§ **Action item**: Take the entries below and print, exactly, the stretch from the line containing "and that its" through the line containing "section Shapes", both included.
*** Opening Source material ***
/-- The arithmetic shift moves the bits down and copies the highest one in from above. -/
theorem testBit_sarN {n a i : Nat} (ha : a < 2 ^ n) (h : Nat) (hi : i < n) :
    (sarN n a h).testBit i = a.testBit (min (i + h) (n - 1)) := by
  rw [sarN]
  by_cases hh : h < n
  · rw [if_pos hh, wrap_sgn_div_eq_sshiftRight ha, BitVec.testBit_toNat, BitVec.getLsbD_sshiftRight,
      getLsbD_ofNat_of_lt ha, msb_ofNat_of_lt ha, decide_eq_false (Nat.not_le_of_lt hi), Bool.not_false, Bool.true_and,
      Nat.add_comm h i]
    by_cases hlow : i + h < n
    · rw [if_pos hlow, show min (i + h) (n - 1) = i + h by omega]
    · rw [if_neg hlow, show min (i + h) (n - 1) = n - 1 by omega]
  · rw [if_neg hh, show min (i + h) (n - 1) = n - 1 by omega]
    by_cases hneg : sgn a n < 0
    · rw [if_pos hneg, Nat.testBit_two_pow_sub_one, decide_eq_true hi, (sgn_neg_iff_testBit ha).mp hneg]
    · rw [if_neg hneg, Nat.zero_testBit, Bool.eq_false_iff.mpr fun htop => hneg ((sgn_neg_iff_testBit ha).mpr htop)]

/-- The rotate by j = h mod N takes bit i from i − j, round the end. -/
theorem testBit_rolN {n a i : Nat} (ha : a < 2 ^ n) (h : Nat) (hi : i < n) :
    (rolN n a h).testBit i = a.testBit ((i + (n - h % n)) % n) := by
  have hj : h % n < n := Nat.mod_lt h (by omega)
  rw [rolN, Nat.testBit_mod_two_pow, Nat.testBit_or, Nat.testBit_shiftLeft, Nat.testBit_shiftRight, decide_eq_true hi,
    Bool.true_and]
  by_cases hlow : h % n ≤ i
  · have hidx : (i + (n - h % n)) % n = i - h % n := by
      rw [show i + (n - h % n) = i - h % n + n by omega, Nat.add_mod_right, Nat.mod_eq_of_lt (by omega)]
    rw [hidx, decide_eq_true hlow, Bool.true_and, testBit_eq_false ha (show n ≤ n - h % n + i by omega), Bool.or_false]
  · rw [Nat.mod_eq_of_lt (show i + (n - h % n) < n by omega), decide_eq_false hlow, Bool.false_and, Bool.false_or,
      Nat.add_comm]

/-! ### Counts of bits (R203) -/

theorem clzN_eq {m a : Nat} (ha : a < 2 ^ m) : clzN m a = if a = 0 then m else m - 1 - Nat.log2 a := by
  induction m with
  | zero => rw [if_pos (show a = 0 by rw [Nat.pow_zero] at ha; omega)]; rfl
  | succ m ih =>
    rw [clzN]
    by_cases hbit : a.testBit m = true
    · have hge : 2 ^ m ≤ a := Nat.ge_two_pow_of_testBit hbit
      have hne : a ≠ 0 := Nat.ne_of_gt (Nat.lt_of_lt_of_le (Nat.two_pow_pos m) hge)
      rw [if_pos hbit, if_neg hne, (Nat.log2_eq_iff hne).mpr ⟨hge, ha⟩]
      omega
    · have hlt : a < 2 ^ m := Nat.lt_of_not_le fun hge =>
        hbit (Nat.testBit_of_two_pow_le_and_two_pow_add_one_gt hge ha)
      rw [if_neg hbit, ih hlt]
      by_cases hz : a = 0
      · rw [if_pos hz, if_pos hz]
      · have hlog : Nat.log2 a < m := (Nat.log2_lt hz).mpr hlt
        rw [if_neg hz, if_neg hz]
        omega

theorem ctzN_zero (m : Nat) : ctzN m 0 = m := by
  induction m with
  | zero => rfl
  | succ m ih => exact congrArg (· + 1) ih

theorem ctzN_eq_takeWhile (m a : Nat) : ctzN m a = ((List.range m).takeWhile fun i => !a.testBit i).length := by
  induction m generalizing a with
  | zero => rfl
  | succ m ih =>
    have hcomp : (fun i => !a.testBit i) ∘ Nat.succ = fun i => !(a / 2).testBit i :=
      funext fun i => congrArg (!·) (Nat.testBit_succ a i)
    rw [ctzN, ih, List.range_succ_eq_map, List.takeWhile_cons, List.takeWhile_map, hcomp]
    cases a.testBit 0 with
    | false => exact (congrArg (· + 1) (List.length_map _)).symm
    | true => rfl

theorem ctzN_eq {m a : Nat} :
    ctzN m a = if a = 0 then m else ((List.range m).takeWhile fun i => !a.testBit i).length := by
  by_cases hz : a = 0
  · rw [if_pos hz, hz, ctzN_zero]
  · rw [if_neg hz, ctzN_eq_takeWhile]

theorem popcN_eq (m a : Nat) : popcN m a = ((List.range m).filter fun i => a.testBit i).length := by
  induction m generalizing a with
  | zero => rfl
  | succ m ih =>
    have hcomp : (fun i => a.testBit i) ∘ Nat.succ = fun i => (a / 2).testBit i := funext (Nat.testBit_succ a)
    rw [popcN, ih, List.range_succ_eq_map, List.filter_cons, List.filter_map, hcomp, Nat.testBit_zero]
    rcases Nat.mod_two_eq_zero_or_one a with h | h
    · rw [h, Nat.zero_add, if_neg (by decide), List.length_map]
    · rw [h, Nat.add_comm, if_pos (by decide), List.length_cons, List.length_map]

/-! ### Bit fields (R204, R205) -/

/-- The bits of a field of l bits at p. -/
theorem testBit_shiftRight_mod (a p l i : Nat) : ((a >>> p) % 2 ^ l).testBit i = (decide (i < l) && a.testBit (p + i)) := by
  rw [Nat.testBit_mod_two_pow, Nat.testBit_shiftRight]

/-- The sign extension of a field of l bits at p, not empty. -/
theorem wrap_sgn_field {l : Nat} (hl : 0 < l) (a p m : Nat) : wrap m (sgn ((a >>> p) % 2 ^ l) l) =
    bitsOf m fun i => if i < l then a.testBit (p + i) else a.testBit (p + l - 1) := by
  rw [wrap_sgn_eq_bitsOf (Nat.mod_lt _ (Nat.two_pow_pos l))]
  refine bitsOf_congr fun i _ => ?_
  rw [testBit_shiftRight_mod, testBit_shiftRight_mod, decide_eq_true (show l - 1 < l by omega), Bool.true_and,
    show p + (l - 1) = p + l - 1 by omega]
  by_cases hi : i < l
  · rw [if_pos hi, if_pos hi, decide_eq_true hi, Bool.true_and]
  · rw [if_neg hi, if_neg hi]

theorem extendSigned_eq_bitsOf (n a : Nat) :
    (if n = 0 then 0 else wrap 64 (sgn (a % 2 ^ n) n)) = bitsOf 64 fun i => n != 0 && a.testBit (min i (n - 1)) := by
  by_cases hn : n = 0
  · rw [if_pos hn, bitsOf_eq_zero fun i _ => by rw [hn]; rfl]
  · have hfield := wrap_sgn_field (Nat.pos_of_ne_zero hn) a 0 64
    rw [Nat.shiftRight_zero] at hfield
    rw [if_neg hn, hfield]
    refine bitsOf_congr fun i _ => ?_
    rw [bne_iff_ne.mpr hn, Bool.true_and, Nat.zero_add, Nat.zero_add]
    by_cases hi : i < n
    · rw [if_pos hi, show min i (n - 1) = i by omega]
    · rw [if_neg hi, show min i (n - 1) = n - 1 by omega]

theorem extendUnsigned_eq_bitsOf (n a : Nat) : (if n = 0 then 0 else a % 2 ^ n) = bitsOf n a.testBit := by
  rw [← mod_two_pow_eq_bitsOf fun _ _ => rfl]
  by_cases hn : n = 0
  · rw [if_pos hn, hn, Nat.pow_zero, Nat.mod_one]
  · rw [if_neg hn]

/-- bfx: an empty field gives 0, any other its bits, extended under the type. -/
theorem field_eq_bitsOf {m : Nat} (hm : m ≤ 64) (ty a p l : Nat) : field ty m a p l =
    bitsOf 64 fun i => min l (m - p) != 0 &&
      (if i < min l (m - p) then a.testBit (p + i) else ty == 0 && a.testBit (p + min l (m - p) - 1)) := by
  rw [field]
  by_cases hempty : p ≥ m ∨ l = 0
  · rw [if_pos hempty, show min l (m - p) = 0 by omega]
    exact (bitsOf_eq_zero fun _ _ => rfl).symm
  · have hpos : 0 < min l (m - p) := by omega
    have hle : min l (m - p) ≤ 64 := by omega
    rw [if_neg hempty]
    generalize min l (m - p) = w at hpos hle ⊢
    have hne : (w != 0) = true := bne_iff_ne.mpr (Nat.ne_of_gt hpos)
    dsimp only
    by_cases hty : ty = 0
    · rw [if_pos hty, wrap_sgn_field hpos]
      refine bitsOf_congr fun i _ => ?_
      rw [hne, Bool.true_and, beq_iff_eq.mpr hty, Bool.true_and]
    · have hlt : (a >>> p) % 2 ^ w < 2 ^ w := Nat.mod_lt _ (Nat.two_pow_pos w)
      rw [if_neg hty]
      refine eq_bitsOf (Nat.lt_of_lt_of_le hlt (Nat.pow_le_pow_right Nat.two_pos hle)) fun i _ => ?_
      rw [testBit_shiftRight_mod, hne, Bool.true_and, beq_eq_false_iff_ne.mpr hty, Bool.false_and]
      by_cases hi : i < w
      · rw [if_pos hi, decide_eq_true hi, Bool.true_and]
      · rw [if_neg hi, decide_eq_false hi, Bool.false_and]

/-- Inserting a field of l bits at p: the bits above it, the field, the bits below it. -/
theorem sub_add_field_eq (d a p l : Nat) :
    d - ((d >>> p) % 2 ^ l) <<< p + (a % 2 ^ l) <<< p = 2 ^ p * (2 ^ l * (d / 2 ^ p / 2 ^ l) + a % 2 ^ l) + d % 2 ^ p := by
  have hd : 2 ^ p * (2 ^ l * (d / 2 ^ p / 2 ^ l) + d / 2 ^ p % 2 ^ l) + d % 2 ^ p = d := by
    rw [Nat.div_add_mod, Nat.div_add_mod]
  rw [Nat.mul_add] at hd ⊢
  rw [Nat.shiftRight_eq_div_pow, Nat.shiftLeft_eq, Nat.shiftLeft_eq, Nat.mul_comm (d / 2 ^ p % 2 ^ l),
    Nat.mul_comm (a % 2 ^ l)]
  omega

theorem testBit_insert (m d a p l i : Nat) : (Machine.insert m d a p l).testBit i =
    if p ≤ i ∧ i < p + min l (m - p) then a.testBit (i - p) else d.testBit i := by
  rw [Machine.insert]
  by_cases hfield : p < m ∧ l > 0
  · rw [if_pos hfield]
    generalize min l (m - p) = w
    dsimp only
    rw [sub_add_field_eq, Nat.testBit_two_pow_mul_add _ (Nat.mod_lt d (Nat.two_pow_pos p)),
      Nat.testBit_two_pow_mul_add _ (Nat.mod_lt a (Nat.two_pow_pos w)), Nat.testBit_mod_two_pow, Nat.testBit_mod_two_pow,
      Nat.testBit_div_two_pow, Nat.testBit_div_two_pow]
    by_cases hlow : i < p
    · rw [if_pos hlow, if_neg (by omega), decide_eq_true hlow, Bool.true_and]
    · rw [if_neg hlow]
      by_cases hin : i - p < w
      · rw [if_pos hin, if_pos (by omega), decide_eq_true hin, Bool.true_and]
      · rw [if_neg hin, if_neg (by omega), show i - p - w + w + p = i by omega]
  · rw [if_neg hfield, if_neg (by omega)]

theorem insert_lt {m d : Nat} (hd : d < 2 ^ m) (a p l : Nat) : Machine.insert m d a p l < 2 ^ m := by
  refine Nat.lt_pow_two_of_testBit _ fun i hi => ?_
  rw [testBit_insert, if_neg (by omega), testBit_eq_false hd hi]

/-- bfi: the field of d replaced by the low bits of a, cut at the end of d. -/
theorem insert_eq_bitsOf {m d : Nat} (hd : d < 2 ^ m) (a p l : Nat) : Machine.insert m d a p l =
    bitsOf m fun i => if p ≤ i ∧ i < p + min l (m - p) then a.testBit (i - p) else d.testBit i :=
  eq_bitsOf (insert_lt hd a p l) fun i _ => testBit_insert m d a p l i

/-! ### Operands (R159, R181, R197) -/

theorem readSlices_lt (f : BitVec 2048) (r : Rng) : readSlices f r < 2 ^ (4 * r.width) :=
  Nat.mod_lt _ (Nat.two_pow_pos _)

theorem src_read_lt (x : Src) (r : Regs) : x.read r < 2 ^ (4 * x.width) := by
  cases x with
  | reg g => exact readSlices_lt r.scalar g
  | lit v w => exact Nat.mod_lt _ (Nat.two_pow_pos _)

theorem rngOf_width_le (x : Slot) : 4 * (rngOf x).width ≤ 64 := by
  have hwm1 := x.wm1.isLt
  change 4 * (x.wm1.toNat + 1) ≤ 64
  omega

/-- Extension under a type is the wrapping of the integer that the operand stands for. -/
theorem ext_eq_wrap_intOf {v w n : Nat} (ty : Nat) (hv : v < 2 ^ w) (hw : w ≤ n) :
    Machine.ext ty v w n = wrap n (intOf ty v w) := by
  rw [Machine.ext, intOf]
  by_cases hty : ty = 0
  · rw [if_pos hty, if_pos hty]
  · rw [if_neg hty, if_neg hty, wrap_natCast,
      Nat.mod_eq_of_lt (Nat.lt_of_lt_of_le hv (Nat.pow_le_pow_right Nat.two_pos hw))]

theorem ext_a_eq_aPat (o : Opnds) (r : Regs) :
    Machine.ext o.ty (readSlices r.scalar o.a) (4 * o.a.width) o.n = aPat o r :=
  ext_eq_wrap_intOf o.ty (readSlices_lt ..) (by rw [Opnds.n]; omega)

theorem ext_b_eq_bPat (o : Opnds) (r : Regs) : o.b.ext o.ty o.n r = bPat o r :=
  ext_eq_wrap_intOf o.ty (src_read_lt ..) (by rw [Opnds.n]; omega)

theorem ext_a_eq_uPat (o : Opnds) (r : Regs) :
    Machine.ext o.ty (readSlices r.scalar o.a) (4 * o.a.width) (uWidth o) = uPat o r :=
  ext_eq_wrap_intOf o.ty (readSlices_lt ..) (by rw [uWidth]; omega)

theorem aPat_lt (o : Opnds) (r : Regs) : aPat o r < 2 ^ o.n := wrap_lt ..
theorem bPat_lt (o : Opnds) (r : Regs) : bPat o r < 2 ^ o.n := wrap_lt ..
theorem uPat_lt (o : Opnds) (r : Regs) : uPat o r < 2 ^ uWidth o := wrap_lt ..

/-! ### The frame of each shape of scalar instruction

Under a true guard an instruction of the shape leaves `wrote`; what remains to be said of each mnemonic is its value,
and that its arm of `exec` has the shape, which holds by unfolding. -/

theorem scalarR_wrote {g : Guard} {s : State} (hg : s.me.r.guardTrue g = true) (len : Nat) (f : Regs → Regs) :
    scalarR g len f s = .next (wrote len f s) := scalarR_true hg len f

section Shapes
variable {base : Guard → B3 → Instr} {baseU : Guard → BU → Instr} {ext : Guard → XA → Instr}

theorem binary_wrote {g : Guard} {s : State} (hg : s.me.r.guardTrue g = true) (f : Nat → Nat → Nat → Nat) (o : Opnds) :
    binary f g o s = .next (wrote o.len (fun r => r.put o.d (f o.n (aPat o r) (bPat o r) % 2 ^ o.n)) s) := by
  simp only [binary, scalarR_wrote hg, ext_a_eq_aPat, ext_b_eq_bPat]

theorem shift_wrote {g : Guard} {s : State} (hg : s.me.r.guardTrue g = true) (f : Nat → Nat → Nat → Nat) (o : Opnds) :
    shift f g o s = .next (wrote o.len (fun r => r.put o.d (f o.n (aPat o r) (o.b.read r) % 2 ^ o.n)) s) := by
  simp only [shift, scalarR_wrote hg, ext_a_eq_aPat]
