-- ==== Sys2Proof/Machine/State.lean ====
section
/-! DEFINITION. The state of the package: every piece of state that spec/02 to spec/25 name, as plain data,
and the state after reset. INVENTORY.md's State heading lists each field with its rule. -/

namespace Sys2Proof.Machine

/-- Why the machine stops. -/
inductive Fault where
  /-- Raised by `step` alone, after a stack has reached 115 °C, on a turn that is neither the side-band controller's nor one of
  what lies outside the package: the power rails are off and only that controller runs (R454). Safe: the manual runs nothing
  else there. -/
  | railsOff
  deriving DecidableEq, Repr

/-- Why an instruction has no meaning. -/
inductive Refusal where
  /-- Raised by `exec` for an arm of the dispatcher that has no meaning yet. Safe: nothing is claimed. -/
  | notModelled (mnemonic : String)
  deriving DecidableEq, Repr

/-- Memory: cells in rising order of address, no cell equal to zero, which is what an unlisted address reads
as (R468 step 3; log 5). -/
abbrev Memory := List Host.Cell

/-- A vector register: 64 lanes under one tag (R42). -/
structure VReg where
  lanes : Vector Lane 64
  tag   : BitVec 4
  deriving DecidableEq, Repr

/-- A bypass latch (R44). -/
structure Latch where
  val   : VReg
  valid : Bool
  deriving DecidableEq, Repr

/-- An accumulator tile with its row checksums and tag (R47, R48). -/
structure Tile where
  rows : Vector (Vector Lane 64) 64
  sums : Vector Lane 64
  tag  : BitVec 4
  deriving DecidableEq, Repr

/-- A plane of stationary values, two bytes each in multiplier format, with its tag (R50, R72). -/
structure Plane where
  vals : Vector (Vector (BitVec 16) 64) 64
  tag  : BitVec 4
  deriving DecidableEq, Repr

/-- A canvas handle: bound bit, the 128-byte record and the stroke words decoded from it (R51, R309). -/
structure Handle where
  bound  : Bool
  record : List Byte
  main   : List Lane
  alt    : List Lane
  deriving DecidableEq, Repr

/-- A palette: 256 FP32 entries, valid bit, and whether its check is still running (R23, R52, R207). -/
structure Palette where
  entries  : Vector Lane 256
  valid    : Bool
  checking : Bool
  deriving DecidableEq, Repr

/-- What a trap records: cause, value, PC for the return, and the flag bits of TCAUSE (R58). -/
structure TrapInfo where
  cause : BitVec 8
  tval  : Word
  tepc  : Word
  post  : Bool := false
  chain : Bool := false
  /-- Was it a fetch breakpoint on the word at TEPC (R60)? -/
  fetched : Bool := false
  /-- Of a post-completion record: the cycle in which it was made, and whether a save had been asked for by then, whose
  image keeps it (R316, R388; log 93). -/
  made    : Nat := 0
  kept    : Bool := false
  deriving DecidableEq, Repr

/-- The condition of a strand (R273, R462). -/
inductive Cond where
  | ready
  | popStall (fifo : Nat)
  /-- The push of the retired instruction at a PC is held (R274); `last` when that instruction was `nend`. -/
  | pushHold (fifo : Nat) (pc : Word) (last : Bool)
  /-- Issued, waiting for memory to answer (R132). -/
  | memory (i : Instr)
  /-- M path, copy queue or issue limit full (R213, R247). -/
  | queueFull
  /-- Waiting in `acwait` or `bar` for a phase of a counter, first tested at a cycle (R153, R155). -/
  | counter (ctr phase since : Nat)
  | pacq
  | power
  /-- Held behind a fence, a trap report or other issued work (R165, R269, R239). -/
  | fence
  /-- `nend` of the C strand has issued and waits for every earlier C instruction (R270). -/
  | ending
  | ended
  deriving DecidableEq, Repr

/-- What one strand keeps between instructions. -/
structure StrandSt where
  pc      : Word
  secBase : Nat
  secLen  : Nat
  cond    : Cond
  /-- The FIFO whose token the waiting instruction has popped (R128). -/
  popped  : Option Nat
  /-- Has a wake reached the waiting strand (R337)? -/
  woken   : Bool
  /-- The cycle at which the present stall began (R275). -/
  since   : Nat
  frozen  : Bool
  /-- The word whose fetch breakpoint does not match again (R60). -/
  skipBrk : Option Word
  /-- A trap to raise at the next boundary (R60, R239, R316). -/
  pending : Option TrapInfo
  deriving DecidableEq, Repr

/-- An active `vloop`: first and last word of the body and passes still to run (R116, R210). -/
structure Loop where
  first : Word
  last  : Word
  left  : Nat
  deriving DecidableEq, Repr

/-- A V instruction that a later latch read may join to a chain (R117, R118, R279). -/
structure Member where
  pc      : Word
  yields  : Bool
  popped  : Option Nat
  pushed  : Bool
  /-- Does it store to memory or the scratchpad (R279)? -/
  stores  : Bool
  tailOnly : Bool
  /-- Is it a `vloop` (R117 limit 4)? -/
  loop    : Bool
  /-- Does the boundary before it lie inside a chain? -/
  linked  : Bool
  deriving DecidableEq, Repr

/-- What leaves the module (R414, R415, R420, R422, R455, R457, R458). -/
inductive OutMsg where
  | msix (fn : Nat)
  | hostWrite (addr : Nat) (bytes : List (Option Byte))
  /-- UIO traffic to a fabric window: port, PBR ID of the target, offset, and bytes under their mask or the length
  asked for (R417, R422). -/
  | fabricWrite (port pbrid off : Nat) (bytes : List (Option Byte))
  | fabricRead (port pbrid off len : Nat)
  /-- A read of host memory at a host physical address (R415). -/
  | hostRead (addr len : Nat)
  /-- Exclusive ownership of a line of pooled memory obtained or released, with its port and target (R421). -/
  | ownership (port pbrid line : Nat) (gain : Bool)
  | collective (port : Nat) (msg : CollMsg)
  /-- The answers to a request, by the port that it came by. -/
  | completion (port : Nat) (bytes : List Byte) (poison : Bool)
  | completerAbort (port : Nat)
  | recall (line : Nat)
  | pldm (code : Nat) (value : Word)
  | spdm (index : Nat) (bytes : List Byte)
  deriving DecidableEq, Repr

/-- An access that waits in a queue: at a page under migration (R383), or in a port's ordered queue (R426). -/
inductive Held where
  /-- The access of a strand that waits for memory. -/
  | strand (core : Nat) (st : Strand)
  /-- A host access or an inbound fabric request. -/
  | hostRead (addr len : Nat)
  | hostWrite (addr : Nat) (bytes : List (Option Byte))
  | hostLine (addr : Nat)
  | inbound (off : Nat) (req : FabricReq)
  /-- Source sectors to read and destination sectors to land of an engine's command, named by core and number. -/
  | engine (core id : Nat) (reads lands : List Nat)
  /-- What waits to leave by a port (R426). -/
  | out (m : OutMsg)
  /-- A write of the device's own for a partition, at a page under migration (R289, R383). -/
  | write (part pa : Nat) (bytes : List (Option Byte))
  /-- A record for a ring of a partition, of which the error queue's may send a vector and a lost trace record is counted
  (R443, R461). -/
  | ring (part base logn : Nat) (bytes : List Byte) (trace : Bool)
  /-- The host writes back a line that it holds (R420). -/
  | hostBack (line : Nat)
  /-- A line that `pref` asks for on behalf of a core, by its physical address (R146). -/
  | lease (core pa : Nat)
  deriving DecidableEq, Repr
*** Closing Source material ***
§ **Solution for this problem**:
and that its arm of `exec` has the shape, which holds by unfolding. -/

theorem scalarR_wrote {g : Guard} {s : State} (hg : s.me.r.guardTrue g = true) (len : Nat) (f : Regs → Regs) :
    scalarR g len f s = .next (wrote len f s) := scalarR_true hg len f

section Shapes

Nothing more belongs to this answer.